Most organizations organize themselves into  departments; Human Resources is one of them along with Operations, Marketing, Information Services, and usually others. People who work in Human Resources are tasked with managing the people who work for the organizations, how and how much they get paid, which departments they work in and so on. People working in Operations are responsible for organizing the way the organization does its work, Marketing employees develop programs to sell the organization's goods and services, and so on.

The first thing that jumps out to me is that the list of candidates includes Department and Human Resources. Obviously, we are primarily concerned about HR functions here, so it's understandable that HR would be proposed as one of the table candidates. However, what we already know about how organizations work in the normal world tells us this is not going to work in a relational database application.

Egos aside, does it make sense to lump other departments into one category while isolating the HR department into another, separate category at the same level?
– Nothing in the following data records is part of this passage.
-- ==== Sys2Proof/Machine/Fields.lean ====
section
/-!
DEFINITION. The names of the register fields, as the spec's register tables and field maps spell them. A field is its
register's window (R573), its offset in the window, its lowest bit and its width; a field of a `_LO`/`_HI` pair is one field of the
pair (R585). Paddock `p` sees its own copy of the PDK window (R44): its fields carry `p` as their page.
-/
namespace Sys2Proof.Machine

/-- A register field: page (the paddock of a PDK field, else 0), window, offset in the window, lowest bit, width. -/
structure Fld where
  page : Nat
  win : Nat
  reg : Nat
  lo : Nat
  w : Nat
  deriving DecidableEq, Repr

/-- The register's offset in BAR0, with the page above it. -/
def Fld.off (f : Fld) : Nat := (f.page * 256 + f.win % 256) * 0x10000 + f.reg % 0x10000

/-- The key a field is stored under: registers are 32 bits wide. -/
def Fld.key (f : Fld) : Nat := f.off * 32 + f.lo % 32

namespace F
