/-- Registers of the DRO window (R344). -/
def regRowsDRO : List RegRow := [
  -- DRO_LOCK
  { off := 0x70000, hi := none, stride := 0, n := 1, fields := [⟨0, 1, 0, .rw, .d, .any⟩] },
  -- DRO_STATUS
  { off := 0x70004, hi := none, stride := 0, n := 1, fields := [⟨4, 1, 0, .rw1c, .d, .any⟩, ⟨3, 1, 0, .rw1c, .d, .any⟩, ⟨2, 1, 0, .ro, .d, .any⟩, ⟨1, 1, 0, .rw1c, .d, .any⟩, ⟨0, 1, 0, .ro, .d, .any⟩] },
  -- DRO_QRES_MAX
  { off := 0x70008, hi := none, stride := 0, n := 1, fields := [⟨0, 32, 0, .ro, .d, .any⟩] },
  -- DRO_SM_EPOCH
  { off := 0x7000C, hi := none, stride := 0, n := 1, fields := [⟨0, 32, 0, .ro, .k, .any⟩] },
  -- DRO_EXI_EPOCH
  { off := 0x70010, hi := none, stride := 0, n := 1, fields := [⟨0, 32, 0, .ro, .k, .any⟩] },
  -- DRO_ALLOW_SERIAL
  { off := 0x70014, hi := none, stride := 0, n := 1, fields := [⟨0, 32, 0, .ro, .k, .any⟩] },
  -- DRO_ALLOW_COUNT
  { off := 0x70018, hi := none, stride := 0, n := 1, fields := [⟨0, 32, 0, .ro, .k, .any⟩] },
  -- DRO_ALLOW_MERGE
  { off := 0x7001C, hi := none, stride := 0, n := 1, fields := [⟨31, 1, 0, .ro, .k, .any⟩, ⟨0, 20, 0, .ro, .k, .any⟩] },
  -- DRO_CTX_USED
  { off := 0x70020, hi := none, stride := 0, n := 1, fields := [⟨0, 8, 0, .ro, .d, .any⟩] },
  -- DRO_AUTH_CFG
  { off := 0x70024, hi := none, stride := 0, n := 1, fields := [⟨8, 8, 0x3c, .rw, .k, (.range 10 255 1)⟩, ⟨0, 7, 0x1e, .rw, .k, (.range 1 120 1)⟩] },
  -- DRO_RX_CFG
  { off := 0x70028, hi := none, stride := 0, n := 1, fields := [⟨31, 1, 0, .rw, .dp, .any⟩, ⟨24, 4, 0, .rw, .dp, (.range 0 14 1)⟩, ⟨16, 4, 0, .rw, .dp, .any⟩, ⟨0, 2, 0, .ro, .dp, .any⟩] },
  -- DRO_RX_LOST
  { off := 0x7002C, hi := none, stride := 0, n := 1, fields := [⟨0, 32, 0, .ro, .dp, .any⟩] },
  -- DRO_RX_BASE
  { off := 0x70030, hi := some 0x70034, stride := 0, n := 1, fields := [⟨12, 52, 0, .rw, .dp, .any⟩] },
  -- DRO_RX_DB
  { off := 0x70038, hi := some 0x7003C, stride := 0, n := 1, fields := [⟨6, 58, 0, .rw, .dp, .any⟩] },
  -- DRO_Sn_CFG
  { off := 0x71000, hi := none, stride := 32, n := 48, fields := [⟨31, 1, 1, .rw, .k, .any⟩, ⟨24, 6, 0x3f, .rw, .k, .any⟩, ⟨20, 3, 2, .rw, .k, (.range 0 4 1)⟩, ⟨18, 2, 0, .rw, .k, (.range 0 2 1)⟩, ⟨17, 1, 0, .rw, .k, .any⟩, ⟨16, 1, 0, .rw, .k, .any⟩] },
  -- DRO_Sn_SECC_CHAIN
  { off := 0x71004, hi := none, stride := 32, n := 48, fields := [⟨19, 13, 0, .rw, .k, (.range 0 4096 1)⟩, ⟨0, 17, 0, .rw, .k, .any⟩] },
  -- DRO_Sn_SECC_KEY
  { off := 0x71008, hi := none, stride := 32, n := 48, fields := [⟨8, 8, 0, .rw, .k, .any⟩, ⟨0, 8, 0, .rw, .k, .any⟩] },
  -- DRO_Sn_HANDLE
  { off := 0x7100C, hi := none, stride := 32, n := 48, fields := [⟨0, 32, 0xffffffff, .ro, .d, .any⟩] },
  -- DRO_Sn_STATE
  { off := 0x71010, hi := none, stride := 32, n := 48, fields := [⟨16, 8, 0, .ro, .d, .any⟩, ⟨8, 3, 0, .ro, .d, .any⟩, ⟨0, 3, 0, .ro, .d, .any⟩] },
  -- DRO_Sn_CNT_SESS
  { off := 0x71014, hi := none, stride := 32, n := 48, fields := [⟨0, 32, 0, .ro, .d, .any⟩] },
  -- DRO_Sn_CNT_FAIL
  { off := 0x71018, hi := none, stride := 32, n := 48, fields := [⟨0, 32, 0, .ro, .d, .any⟩] } ]

/-- Registers of the HRN window (R377). -/
def regRowsHRN : List RegRow := [
  -- HRN_LOCK
  { off := 0x80000, hi := none, stride := 0, n := 1, fields := [⟨0, 1, 0, .rw, .d, .any⟩] },
  -- HRN_STATUS
  { off := 0x80004, hi := none, stride := 0, n := 1, fields := [⟨6, 2, 0, .ro, .k, .any⟩, ⟨4, 2, 0, .ro, .d, .any⟩, ⟨3, 1, 0, .rw1c, .d, .any⟩, ⟨2, 1, 0, .rw1c, .d, .any⟩, ⟨1, 1, 0, .ro, .d, .any⟩, ⟨0, 1, 0, .ro, .k, .any⟩] },
  -- HRN_COMMUTE_EPOCH
  { off := 0x80008, hi := none, stride := 0, n := 1, fields := [⟨0, 32, 0, .ro, .k, .any⟩] },
  -- HRN_TRG_EPOCH
  { off := 0x8000C, hi := none, stride := 0, n := 1, fields := [⟨0, 32, 0, .ro, .k, .any⟩] },
  -- HRN_VMOTg_CFG0
  { off := 0x80010, hi := none, stride := 8, n := 2, fields := [⟨16, 10, 0x244, .rw, .k, (.range 100 650 1)⟩, ⟨0, 10, 0x208, .rw, .k, (.range 100 650 1)⟩] },
  -- HRN_VMOTg_CFG1
  { off := 0x80014, hi := none, stride := 8, n := 2, fields := [⟨20, 12, 0x1f4, .rw, .k, (.range 10 4000 1)⟩, ⟨16, 4, 4, .rw, .k, (.range 1 15 1)⟩, ⟨0, 10, 0xa0, .rw, .k, (.range 100 650 1)⟩] },
  -- HRN_VMOTg_MEAS
  { off := 0x80020, hi := none, stride := 4, n := 2, fields := [⟨31, 1, 0, .ro, .d, .any⟩, ⟨0, 10, 0, .ro, .d, .any⟩] },
  -- HRN_HBb_CFG
  { off := 0x81000, hi := none, stride := 64, n := 6, fields := [⟨31, 1, 0, .rw, .k, .any⟩, ⟨28, 3, 0, .rw, .k, (.range 0 4 1)⟩, ⟨27, 1, 0, .rw, .k, (.range 0 0 1)⟩, ⟨24, 3, 0, .rw, .k, .any⟩, ⟨16, 8, 0x19, .rw, .k, (.range 16 50 1)⟩, ⟨12, 4, 4, .rw, .k, (.range 1 15 1)⟩, ⟨11, 1, 0, .ro, .k, .any⟩, ⟨0, 8, 0x64, .rw, .k, .any⟩] },
  -- HRN_HDb_CFG
  { off := 0x81180, hi := none, stride := 64, n := 2, fields := [⟨31, 1, 0, .rw, .k, .any⟩, ⟨28, 3, 0, .rw, .k, (.range 0 4 1)⟩, ⟨27, 1, 0, .rw, .k, .any⟩, ⟨24, 3, 0, .rw, .k, .any⟩, ⟨16, 8, 0x19, .rw, .k, (.range 16 50 1)⟩, ⟨12, 4, 4, .rw, .k, (.range 1 15 1)⟩, ⟨11, 1, 1, .ro, .k, .any⟩, ⟨0, 8, 0x64, .rw, .k, .any⟩] },
  -- HRN_HBb_TIMING
  { off := 0x81004, hi := none, stride := 64, n := 8, fields := [⟨16, 9, 0x19, .rw, .k, (.range 13 500 1)⟩, ⟨0, 11, 0x64, .rw, .k, (.range 25 1250 1)⟩] },
  -- HRN_HBb_PROT
  { off := 0x81008, hi := none, stride := 64, n := 8, fields := [⟨24, 8, 0xa, .rw, .k, (.range 2 30 1)⟩, ⟨16, 8, 0x14, .rw, .k, (.range 5 80 1)⟩, ⟨12, 4, 4, .rw, .k, (.range 1 15 1)⟩, ⟨0, 11, 0x1f4, .rw, .k, (.range 200 2000 1)⟩] },
  -- HRN_HBb_LIMIT
  { off := 0x8100C, hi := none, stride := 64, n := 8, fields := [⟨16, 14, 0x26ac, .rw, .k, (.range 5000 9900 1)⟩, ⟨0, 13, 0x1f4, .rw, .k, (.range 0 5000 1)⟩] },
  -- HRN_HBb_CMD
  { off := 0x81010, hi := none, stride := 64, n := 8, fields := [⟨30, 2, 0, .ro, .h, .any⟩, ⟨29, 1, 0, .ro, .h, .any⟩, ⟨0, 14, 0, .ro, .h, .any⟩] },
  -- HRN_HBb_CMD_VW
  { off := 0x81014, hi := none, stride := 64, n := 8, fields := [⟨16, 14, 0, .ro, .h, .any⟩, ⟨0, 14, 0, .ro, .h, .any⟩] },
  -- HRN_HBb_STATE
  { off := 0x81018, hi := none, stride := 64, n := 8, fields := [⟨8, 3, 0, .ro, .d, .any⟩, ⟨6, 1, 0, .ro, .d, .any⟩, ⟨5, 1, 0, .ro, .d, .any⟩, ⟨4, 1, 0, .ro, .d, .any⟩, ⟨0, 3, 0, .ro, .d, .any⟩] },
  -- HRN_HBb_SPEED
  { off := 0x8101C, hi := none, stride := 64, n := 8, fields := [⟨0, 32, 0, .ro, .d, .any⟩] },
  -- HRN_HBb_FAULT
  { off := 0x81020, hi := none, stride := 64, n := 8, fields := [⟨8, 3, 0, .ro, .k, .any⟩, ⟨7, 1, 0, .ro, .k, .any⟩, ⟨6, 1, 0, .ro, .k, .any⟩, ⟨5, 1, 0, .ro, .k, .any⟩, ⟨4, 1, 0, .ro, .k, .any⟩, ⟨3, 1, 0, .ro, .k, .any⟩, ⟨2, 1, 0, .ro, .k, .any⟩, ⟨1, 1, 0, .ro, .k, .any⟩, ⟨0, 1, 0, .ro, .k, .any⟩] },
  -- HRN_HBb_CNT_OC
  { off := 0x81024, hi := none, stride := 64, n := 8, fields := [⟨0, 32, 0, .ro, .d, .any⟩] },
  -- HRN_HBb_CNT_BOTHON
  { off := 0x81028, hi := none, stride := 64, n := 8, fields := [⟨0, 32, 0, .ro, .d, .any⟩] },
  -- HRN_Sn_COOL_CFG
  { off := 0x82000, hi := none, stride := 16, n := 48, fields := [⟨0, 5, 0x1f, .rw, .k, (.oneOf [0, 1, 2, 3, 4, 5, 6, 7, 8, 9, 10, 11, 12, 13, 14, 15, 31])⟩] },
  -- HRN_Sn_COOL_FLOOR
  { off := 0x82004, hi := none, stride := 16, n := 48, fields := [⟨30, 2, 0, .ro, .h, .any⟩, ⟨16, 10, 0, .ro, .h, .any⟩, ⟨0, 8, 0, .ro, .h, .any⟩] },
  -- HRN_Sn_COOL_STATE
  { off := 0x82008, hi := none, stride := 16, n := 48, fields := [⟨16, 16, 0, .ro, .d, .any⟩, ⟨15, 1, 0, .ro, .d, .any⟩, ⟨14, 1, 0, .ro, .d, .any⟩, ⟨13, 1, 0, .ro, .d, .any⟩, ⟨0, 10, 0, .ro, .d, .any⟩] },
  -- HRN_Sn_COOL_VALVE
  { off := 0x8200C, hi := none, stride := 16, n := 48, fields := [⟨16, 8, 0, .ro, .d, .any⟩, ⟨0, 8, 0, .ro, .d, .any⟩] } ]

/-- Registers of the AUX window (R401). -/
def regRowsAUX : List RegRow := [
  -- AUX_LOCK
  { off := 0x90000, hi := none, stride := 0, n := 1, fields := [⟨0, 1, 0, .rw, .d, .any⟩] },
  -- AUX_STATUS
  { off := 0x90004, hi := none, stride := 0, n := 1, fields := [⟨5, 1, 0, .ro, .d, .any⟩, ⟨4, 1, 0, .rw1c, .d, .any⟩, ⟨0, 4, 0, .ro, .d, .any⟩] },
  -- AUX_n_CFG
  { off := 0x91000, hi := none, stride := 64, n := 4, fields := [⟨31, 1, 0, .rw, .k, .any⟩, ⟨24, 4, 8, .rw, .k, (.range 1 15 1)⟩, ⟨16, 8, 0x32, .rw, .k, (.range 20 200 1)⟩, ⟨8, 8, 0, .rw, .k, .any⟩] },
  -- AUX_n_DIV
  { off := 0x91004, hi := none, stride := 64, n := 4, fields := [⟨0, 16, 0x1000, .rwl, .k, (.range 4096 65535 1)⟩] },
  -- AUX_n_RATE
  { off := 0x91008, hi := none, stride := 64, n := 4, fields := [⟨16, 16, 0x64, .rw, .k, (.range 1 1000 1)⟩, ⟨0, 16, 0x64, .rw, .k, (.range 1 1000 1)⟩] },
  -- AUX_n_PROT
  { off := 0x9100C, hi := none, stride := 64, n := 4, fields := [⟨24, 8, 0x64, .rw, .k, (.range 20 200 1)⟩, ⟨16, 8, 0x32, .rw, .k, (.range 10 200 1)⟩, ⟨8, 8, 0x4b, .rw, .k, (.range 25 200 1)⟩, ⟨0, 8, 0x14, .rw, .k, (.range 10 50 1)⟩] },
  -- AUX_n_BOOT
  { off := 0x91010, hi := none, stride := 64, n := 4, fields := [⟨0, 16, 0, .rw, .k, .any⟩] },
  -- AUX_n_TARGET
  { off := 0x91014, hi := none, stride := 64, n := 4, fields := [⟨16, 16, 0, .ro, .h, .any⟩, ⟨0, 16, 0, .ro, .h, .any⟩] },
  -- AUX_n_MEAS
  { off := 0x91018, hi := none, stride := 64, n := 4, fields := [⟨16, 16, 0, .ro, .d, .any⟩, ⟨0, 16, 0, .ro, .d, .any⟩] },
  -- AUX_n_STATE
  { off := 0x9101C, hi := none, stride := 64, n := 4, fields := [⟨30, 2, 0, .ro, .h, .any⟩, ⟨8, 4, 0, .ro, .h, .any⟩, ⟨4, 1, 0, .ro, .d, .any⟩, ⟨3, 1, 0, .ro, .d, .any⟩, ⟨2, 1, 0, .ro, .d, .any⟩, ⟨1, 1, 0, .ro, .d, .any⟩, ⟨0, 1, 0, .ro, .d, .any⟩] },
  -- AUX_n_FAULT
  { off := 0x91020, hi := none, stride := 64, n := 4, fields := [⟨3, 1, 0, .ro, .k, .any⟩, ⟨2, 1, 0, .ro, .k, .any⟩, ⟨1, 1, 0, .ro, .k, .any⟩, ⟨0, 1, 0, .ro, .k, .any⟩] },
  -- AUX_n_CNT_HICCUP
  { off := 0x91024, hi := none, stride := 64, n := 4, fields := [⟨0, 32, 0, .ro, .d, .any⟩] } ]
From a natural language perspective, if you were going to create a presentation to the board of directors, would this rhetorical structure make sense?
The XYZ Company consists of two divisions: Human Resources and Other Departments.
Is it really a binary choice between two categories? Probably not.

You might see a rhetorical organization like this, though:
The XYZ Company consists of numerous divisions, including Human Resources, which is the subject of our presentation today.
According to Discourse Bloc theory, the basic rhetorical structure of these two formations is very similar. Both follow one of the common Bloc structures found throughout technical discourse. Specifically, that would be:
Bloc X consists of one or more units of Bloc Y.
For example:
Animal species (Bloc X) include (or consists of) mammals, reptiles, insects, and others (Bloc Y). 
 In our relational database application, the rhetorical formulation is this:
Bloc X (the XYZ Company) is organized into multiple Bloc Y parts (divisions or departments). 
  • The first formulation artificially limits the Y number of parts to two UNEQUAL parts. 
  • The second formulation recognizes that there are actually multiple, EQUAL parts.
You probably agree with me that that the first formulation would make no sense. In fact, it might get you in trouble with the other departments represented at that meeting. However, the second formulation is semantically, as well as rhetorically, sound because it a) correctly identifies the relationship between whole (XYZ Corporation) and its parts ( XYZ Departments), b) acknowledges the parity of Human Resources with other departments, and c) identifies the primary focus of the presentation.

In our database language, then, the noun we choose for our table name should reflect the same logic. We need tables which accurately reflect the real world.  I suspect the logic is a lot easier to recognize "in the real world" because that's where we spend most of our time. We know that there are many  more or less equal departments even if we only want to talk about one of them. In a relational database application, sometimes we lose sight of that.

In the database we need one table, called Department (the whole). One of the departments (the parts) listed in that table will be Human Resources. That's true even though all of the other things we name and talk about in this database all pertain to that one department. We're tracking the functions of HR, but we're not ignoring reality to do so. In this relational database application, we're not tracking what the Operations or Training Departments do, we're tracking the people, i.e. the Human Resources, who work in all of the organization's many departments.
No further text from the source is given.